_What is being asked_
Lift out, unaltered, the lines of the material below between the line holding "peers (12) -/" and the line holding "breach is refused", counting both.

·····

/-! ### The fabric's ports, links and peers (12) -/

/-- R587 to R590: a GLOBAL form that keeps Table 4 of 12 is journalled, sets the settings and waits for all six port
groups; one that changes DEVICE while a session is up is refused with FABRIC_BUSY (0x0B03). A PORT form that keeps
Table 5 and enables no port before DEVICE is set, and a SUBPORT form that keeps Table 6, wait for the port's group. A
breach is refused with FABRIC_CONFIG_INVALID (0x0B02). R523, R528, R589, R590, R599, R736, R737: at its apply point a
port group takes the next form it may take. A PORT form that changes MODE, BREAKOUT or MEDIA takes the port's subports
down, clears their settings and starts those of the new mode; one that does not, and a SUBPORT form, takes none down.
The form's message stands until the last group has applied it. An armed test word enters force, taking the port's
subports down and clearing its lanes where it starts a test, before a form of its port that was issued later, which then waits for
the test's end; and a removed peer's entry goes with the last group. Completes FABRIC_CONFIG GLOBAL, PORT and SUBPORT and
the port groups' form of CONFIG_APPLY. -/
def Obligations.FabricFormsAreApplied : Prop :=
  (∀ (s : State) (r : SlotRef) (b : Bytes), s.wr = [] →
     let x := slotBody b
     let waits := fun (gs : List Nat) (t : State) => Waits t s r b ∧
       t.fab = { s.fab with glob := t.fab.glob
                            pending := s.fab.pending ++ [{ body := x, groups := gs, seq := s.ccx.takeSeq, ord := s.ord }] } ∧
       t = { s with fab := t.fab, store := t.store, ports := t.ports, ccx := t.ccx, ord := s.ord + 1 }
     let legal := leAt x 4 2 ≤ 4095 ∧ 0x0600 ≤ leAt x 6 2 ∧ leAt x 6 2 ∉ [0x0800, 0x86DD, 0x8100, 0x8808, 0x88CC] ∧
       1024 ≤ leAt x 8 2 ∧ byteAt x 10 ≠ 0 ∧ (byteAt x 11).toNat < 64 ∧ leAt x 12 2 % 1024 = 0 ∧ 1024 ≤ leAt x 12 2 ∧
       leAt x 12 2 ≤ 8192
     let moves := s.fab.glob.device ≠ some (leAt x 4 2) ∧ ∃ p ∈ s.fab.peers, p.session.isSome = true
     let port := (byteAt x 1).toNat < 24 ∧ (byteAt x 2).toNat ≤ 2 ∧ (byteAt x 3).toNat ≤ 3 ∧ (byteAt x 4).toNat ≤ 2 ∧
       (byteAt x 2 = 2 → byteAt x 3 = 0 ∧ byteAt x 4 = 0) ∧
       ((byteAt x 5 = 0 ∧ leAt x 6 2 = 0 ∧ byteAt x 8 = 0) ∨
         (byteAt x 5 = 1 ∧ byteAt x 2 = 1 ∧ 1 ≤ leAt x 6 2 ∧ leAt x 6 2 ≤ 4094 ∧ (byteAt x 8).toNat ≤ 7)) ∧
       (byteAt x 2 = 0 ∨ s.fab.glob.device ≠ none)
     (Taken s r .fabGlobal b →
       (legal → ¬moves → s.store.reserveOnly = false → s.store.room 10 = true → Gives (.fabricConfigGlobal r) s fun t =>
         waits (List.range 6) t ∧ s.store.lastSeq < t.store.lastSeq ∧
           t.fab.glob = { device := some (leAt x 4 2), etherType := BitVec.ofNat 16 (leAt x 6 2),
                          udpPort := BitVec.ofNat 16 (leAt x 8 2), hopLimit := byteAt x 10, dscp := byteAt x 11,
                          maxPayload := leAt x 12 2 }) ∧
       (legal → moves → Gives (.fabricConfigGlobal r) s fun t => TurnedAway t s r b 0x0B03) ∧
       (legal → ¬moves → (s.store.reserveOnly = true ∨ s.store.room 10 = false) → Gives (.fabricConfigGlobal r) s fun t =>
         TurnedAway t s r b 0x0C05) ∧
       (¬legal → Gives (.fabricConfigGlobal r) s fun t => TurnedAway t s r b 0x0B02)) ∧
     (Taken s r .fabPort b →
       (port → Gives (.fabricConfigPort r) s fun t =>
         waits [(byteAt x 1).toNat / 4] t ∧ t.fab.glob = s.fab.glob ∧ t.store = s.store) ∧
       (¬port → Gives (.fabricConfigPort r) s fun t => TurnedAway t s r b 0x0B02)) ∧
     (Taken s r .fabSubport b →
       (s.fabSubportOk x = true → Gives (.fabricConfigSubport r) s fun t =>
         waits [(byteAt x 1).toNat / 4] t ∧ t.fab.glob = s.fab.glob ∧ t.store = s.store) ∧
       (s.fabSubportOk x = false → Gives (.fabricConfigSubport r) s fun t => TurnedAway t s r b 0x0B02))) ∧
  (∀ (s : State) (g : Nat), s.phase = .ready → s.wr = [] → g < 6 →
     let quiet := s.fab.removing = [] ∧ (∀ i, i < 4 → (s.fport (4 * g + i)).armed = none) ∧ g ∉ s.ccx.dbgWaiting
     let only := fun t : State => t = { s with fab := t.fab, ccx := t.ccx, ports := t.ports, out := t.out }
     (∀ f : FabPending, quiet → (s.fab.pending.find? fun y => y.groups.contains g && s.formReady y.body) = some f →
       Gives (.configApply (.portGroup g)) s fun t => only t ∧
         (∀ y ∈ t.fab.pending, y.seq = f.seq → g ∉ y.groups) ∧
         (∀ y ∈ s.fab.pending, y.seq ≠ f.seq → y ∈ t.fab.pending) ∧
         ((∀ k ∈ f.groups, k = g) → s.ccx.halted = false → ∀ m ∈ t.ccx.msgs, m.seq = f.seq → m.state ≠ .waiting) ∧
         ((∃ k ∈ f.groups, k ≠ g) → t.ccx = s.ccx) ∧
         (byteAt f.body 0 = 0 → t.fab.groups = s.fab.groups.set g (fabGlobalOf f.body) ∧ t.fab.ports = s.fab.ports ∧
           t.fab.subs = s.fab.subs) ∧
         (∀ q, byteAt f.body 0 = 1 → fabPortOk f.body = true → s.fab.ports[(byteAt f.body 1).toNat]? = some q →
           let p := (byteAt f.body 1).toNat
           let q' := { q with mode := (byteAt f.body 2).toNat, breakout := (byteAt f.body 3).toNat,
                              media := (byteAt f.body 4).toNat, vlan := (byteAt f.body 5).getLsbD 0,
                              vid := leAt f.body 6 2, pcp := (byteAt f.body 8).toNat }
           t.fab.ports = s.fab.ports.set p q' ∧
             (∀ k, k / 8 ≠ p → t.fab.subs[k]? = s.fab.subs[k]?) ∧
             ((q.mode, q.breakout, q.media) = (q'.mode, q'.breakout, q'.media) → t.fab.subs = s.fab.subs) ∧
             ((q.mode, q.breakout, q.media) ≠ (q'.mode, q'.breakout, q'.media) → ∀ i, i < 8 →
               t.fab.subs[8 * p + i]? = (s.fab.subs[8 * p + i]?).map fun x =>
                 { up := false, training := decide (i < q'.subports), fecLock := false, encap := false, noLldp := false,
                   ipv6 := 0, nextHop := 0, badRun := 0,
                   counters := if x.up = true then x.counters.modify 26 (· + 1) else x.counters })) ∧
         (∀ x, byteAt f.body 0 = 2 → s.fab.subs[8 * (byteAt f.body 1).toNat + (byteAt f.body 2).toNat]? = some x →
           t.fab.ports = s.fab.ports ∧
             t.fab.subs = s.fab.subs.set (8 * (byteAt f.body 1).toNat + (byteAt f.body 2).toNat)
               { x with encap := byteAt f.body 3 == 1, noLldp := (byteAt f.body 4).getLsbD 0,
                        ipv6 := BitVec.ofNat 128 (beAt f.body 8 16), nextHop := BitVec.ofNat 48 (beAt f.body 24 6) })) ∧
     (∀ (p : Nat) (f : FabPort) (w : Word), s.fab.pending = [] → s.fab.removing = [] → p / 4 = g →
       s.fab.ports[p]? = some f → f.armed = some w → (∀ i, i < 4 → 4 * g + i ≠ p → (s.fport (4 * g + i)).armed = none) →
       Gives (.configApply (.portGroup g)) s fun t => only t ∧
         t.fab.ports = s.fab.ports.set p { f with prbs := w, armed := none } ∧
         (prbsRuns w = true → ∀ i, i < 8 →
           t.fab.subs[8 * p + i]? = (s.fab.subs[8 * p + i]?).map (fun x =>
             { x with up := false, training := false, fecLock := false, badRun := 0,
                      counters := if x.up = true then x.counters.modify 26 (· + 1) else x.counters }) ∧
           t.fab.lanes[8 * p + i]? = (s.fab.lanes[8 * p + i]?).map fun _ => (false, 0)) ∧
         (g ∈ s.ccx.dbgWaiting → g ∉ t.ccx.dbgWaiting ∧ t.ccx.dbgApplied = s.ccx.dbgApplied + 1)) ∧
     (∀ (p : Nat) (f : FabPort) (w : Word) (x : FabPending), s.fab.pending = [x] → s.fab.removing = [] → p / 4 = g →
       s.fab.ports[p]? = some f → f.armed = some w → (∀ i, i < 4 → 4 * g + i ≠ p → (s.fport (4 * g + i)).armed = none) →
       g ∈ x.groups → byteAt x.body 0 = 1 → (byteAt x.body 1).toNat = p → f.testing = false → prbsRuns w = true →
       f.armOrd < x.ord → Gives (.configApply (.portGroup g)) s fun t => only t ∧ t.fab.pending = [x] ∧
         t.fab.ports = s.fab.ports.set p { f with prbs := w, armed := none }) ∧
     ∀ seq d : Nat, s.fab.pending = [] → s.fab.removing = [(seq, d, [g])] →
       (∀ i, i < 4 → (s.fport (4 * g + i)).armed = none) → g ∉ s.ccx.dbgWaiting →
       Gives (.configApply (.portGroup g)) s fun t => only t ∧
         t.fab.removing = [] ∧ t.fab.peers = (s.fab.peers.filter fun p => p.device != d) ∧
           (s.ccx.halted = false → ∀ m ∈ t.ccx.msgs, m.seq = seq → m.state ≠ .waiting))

·····

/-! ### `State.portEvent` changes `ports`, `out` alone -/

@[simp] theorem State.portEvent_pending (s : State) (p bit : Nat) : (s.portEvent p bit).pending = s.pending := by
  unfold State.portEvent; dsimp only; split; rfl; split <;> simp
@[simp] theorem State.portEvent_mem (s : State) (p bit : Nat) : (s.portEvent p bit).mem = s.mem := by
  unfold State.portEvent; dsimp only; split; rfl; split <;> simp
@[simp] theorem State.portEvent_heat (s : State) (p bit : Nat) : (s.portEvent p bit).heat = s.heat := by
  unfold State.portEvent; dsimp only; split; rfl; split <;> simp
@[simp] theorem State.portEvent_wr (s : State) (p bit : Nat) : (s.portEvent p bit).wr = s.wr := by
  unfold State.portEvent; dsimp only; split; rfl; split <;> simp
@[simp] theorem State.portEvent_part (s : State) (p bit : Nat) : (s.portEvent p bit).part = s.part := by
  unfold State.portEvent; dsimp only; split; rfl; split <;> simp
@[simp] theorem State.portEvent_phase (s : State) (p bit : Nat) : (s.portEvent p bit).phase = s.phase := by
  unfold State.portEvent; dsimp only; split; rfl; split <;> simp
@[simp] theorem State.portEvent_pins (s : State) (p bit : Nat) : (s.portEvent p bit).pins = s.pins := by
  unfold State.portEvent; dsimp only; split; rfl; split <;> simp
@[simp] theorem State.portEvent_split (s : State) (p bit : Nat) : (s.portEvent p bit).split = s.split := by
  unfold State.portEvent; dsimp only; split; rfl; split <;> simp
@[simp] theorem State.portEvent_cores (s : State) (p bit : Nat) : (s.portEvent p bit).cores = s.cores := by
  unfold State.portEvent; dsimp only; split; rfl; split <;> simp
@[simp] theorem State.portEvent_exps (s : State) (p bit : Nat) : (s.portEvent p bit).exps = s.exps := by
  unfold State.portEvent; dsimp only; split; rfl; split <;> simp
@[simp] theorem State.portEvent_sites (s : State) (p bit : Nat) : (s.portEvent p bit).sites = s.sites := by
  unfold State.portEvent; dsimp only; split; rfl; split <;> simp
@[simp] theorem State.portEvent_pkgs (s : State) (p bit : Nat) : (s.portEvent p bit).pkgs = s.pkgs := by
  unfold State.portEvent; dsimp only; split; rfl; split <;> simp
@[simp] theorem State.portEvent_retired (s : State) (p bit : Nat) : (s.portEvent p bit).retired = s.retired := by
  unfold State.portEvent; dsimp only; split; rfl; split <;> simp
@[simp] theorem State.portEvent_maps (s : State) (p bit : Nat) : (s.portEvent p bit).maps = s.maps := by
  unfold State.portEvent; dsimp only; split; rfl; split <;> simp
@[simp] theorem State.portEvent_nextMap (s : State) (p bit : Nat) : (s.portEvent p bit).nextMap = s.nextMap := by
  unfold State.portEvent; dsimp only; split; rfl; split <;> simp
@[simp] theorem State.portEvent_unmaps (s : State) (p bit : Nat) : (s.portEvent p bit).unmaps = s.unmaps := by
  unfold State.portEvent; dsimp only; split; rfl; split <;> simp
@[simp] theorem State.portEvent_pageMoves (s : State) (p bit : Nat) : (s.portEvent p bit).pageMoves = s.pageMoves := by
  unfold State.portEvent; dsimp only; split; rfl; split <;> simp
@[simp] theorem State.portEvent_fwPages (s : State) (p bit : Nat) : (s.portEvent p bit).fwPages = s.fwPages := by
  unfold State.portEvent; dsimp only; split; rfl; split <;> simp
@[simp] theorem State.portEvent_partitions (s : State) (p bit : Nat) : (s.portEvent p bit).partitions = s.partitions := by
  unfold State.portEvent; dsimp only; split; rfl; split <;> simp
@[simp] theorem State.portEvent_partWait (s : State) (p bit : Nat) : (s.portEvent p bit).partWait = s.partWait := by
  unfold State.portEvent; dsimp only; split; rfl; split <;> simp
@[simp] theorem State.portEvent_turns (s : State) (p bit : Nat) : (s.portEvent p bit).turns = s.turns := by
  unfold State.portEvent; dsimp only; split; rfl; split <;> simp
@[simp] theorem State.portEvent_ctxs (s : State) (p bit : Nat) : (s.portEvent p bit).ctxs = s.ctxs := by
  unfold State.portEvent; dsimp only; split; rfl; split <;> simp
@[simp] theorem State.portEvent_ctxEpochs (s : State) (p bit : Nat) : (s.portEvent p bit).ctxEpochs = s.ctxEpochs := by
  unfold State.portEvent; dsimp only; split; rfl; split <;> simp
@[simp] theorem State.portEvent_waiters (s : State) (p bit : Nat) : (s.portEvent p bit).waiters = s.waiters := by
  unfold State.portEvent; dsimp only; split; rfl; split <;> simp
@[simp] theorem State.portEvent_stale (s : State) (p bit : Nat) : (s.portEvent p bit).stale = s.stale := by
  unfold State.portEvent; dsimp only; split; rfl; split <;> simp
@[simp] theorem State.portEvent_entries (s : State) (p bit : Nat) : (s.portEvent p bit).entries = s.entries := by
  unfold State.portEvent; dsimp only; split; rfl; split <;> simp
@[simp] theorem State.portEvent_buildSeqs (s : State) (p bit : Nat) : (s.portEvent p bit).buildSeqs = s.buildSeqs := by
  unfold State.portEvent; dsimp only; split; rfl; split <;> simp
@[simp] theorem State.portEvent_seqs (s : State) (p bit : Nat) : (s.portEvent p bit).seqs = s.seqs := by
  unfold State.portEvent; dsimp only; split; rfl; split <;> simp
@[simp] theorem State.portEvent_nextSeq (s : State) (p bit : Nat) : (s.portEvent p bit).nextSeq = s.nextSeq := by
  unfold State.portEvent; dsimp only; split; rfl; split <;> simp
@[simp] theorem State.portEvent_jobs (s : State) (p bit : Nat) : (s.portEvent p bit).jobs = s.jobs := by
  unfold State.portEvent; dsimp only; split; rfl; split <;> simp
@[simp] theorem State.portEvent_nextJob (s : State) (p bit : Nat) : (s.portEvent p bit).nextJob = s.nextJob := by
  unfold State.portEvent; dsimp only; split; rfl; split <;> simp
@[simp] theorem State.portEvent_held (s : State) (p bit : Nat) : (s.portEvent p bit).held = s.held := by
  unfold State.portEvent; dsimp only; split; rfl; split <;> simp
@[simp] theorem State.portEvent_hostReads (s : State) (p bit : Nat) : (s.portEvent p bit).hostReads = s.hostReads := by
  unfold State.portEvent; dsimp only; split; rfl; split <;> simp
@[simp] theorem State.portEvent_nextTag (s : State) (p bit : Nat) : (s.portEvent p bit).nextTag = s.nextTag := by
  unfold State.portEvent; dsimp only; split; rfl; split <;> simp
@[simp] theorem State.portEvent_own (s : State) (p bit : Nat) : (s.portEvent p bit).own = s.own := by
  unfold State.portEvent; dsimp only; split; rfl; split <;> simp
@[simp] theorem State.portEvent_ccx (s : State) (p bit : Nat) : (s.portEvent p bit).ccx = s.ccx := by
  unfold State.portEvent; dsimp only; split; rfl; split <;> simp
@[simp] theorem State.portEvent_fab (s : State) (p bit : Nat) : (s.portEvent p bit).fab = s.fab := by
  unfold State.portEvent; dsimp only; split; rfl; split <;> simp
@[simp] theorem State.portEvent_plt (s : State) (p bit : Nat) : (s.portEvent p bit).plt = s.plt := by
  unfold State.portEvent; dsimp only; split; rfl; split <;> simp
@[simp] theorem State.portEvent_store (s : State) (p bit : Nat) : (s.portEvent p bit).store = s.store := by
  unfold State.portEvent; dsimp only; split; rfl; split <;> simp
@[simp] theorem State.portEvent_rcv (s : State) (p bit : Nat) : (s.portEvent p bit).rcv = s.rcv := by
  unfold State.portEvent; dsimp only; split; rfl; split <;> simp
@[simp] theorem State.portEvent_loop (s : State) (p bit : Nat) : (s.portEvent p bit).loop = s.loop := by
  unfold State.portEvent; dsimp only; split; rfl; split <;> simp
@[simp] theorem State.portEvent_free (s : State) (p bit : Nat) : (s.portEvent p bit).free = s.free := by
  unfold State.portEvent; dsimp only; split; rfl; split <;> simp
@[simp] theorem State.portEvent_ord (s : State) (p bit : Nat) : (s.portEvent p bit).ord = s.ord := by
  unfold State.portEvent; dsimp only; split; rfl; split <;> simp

·····

_Answer to this task_
/-! ### The fabric's ports, links and peers (12) -/

/-- R587 to R590: a GLOBAL form that keeps Table 4 of 12 is journalled, sets the settings and waits for all six port
groups; one that changes DEVICE while a session is up is refused with FABRIC_BUSY (0x0B03). A PORT form that keeps
Table 5 and enables no port before DEVICE is set, and a SUBPORT form that keeps Table 6, wait for the port's group. A
breach is refused with FABRIC_CONFIG_INVALID (0x0B02). R523, R528, R589, R590, R599, R736, R737: at its apply point a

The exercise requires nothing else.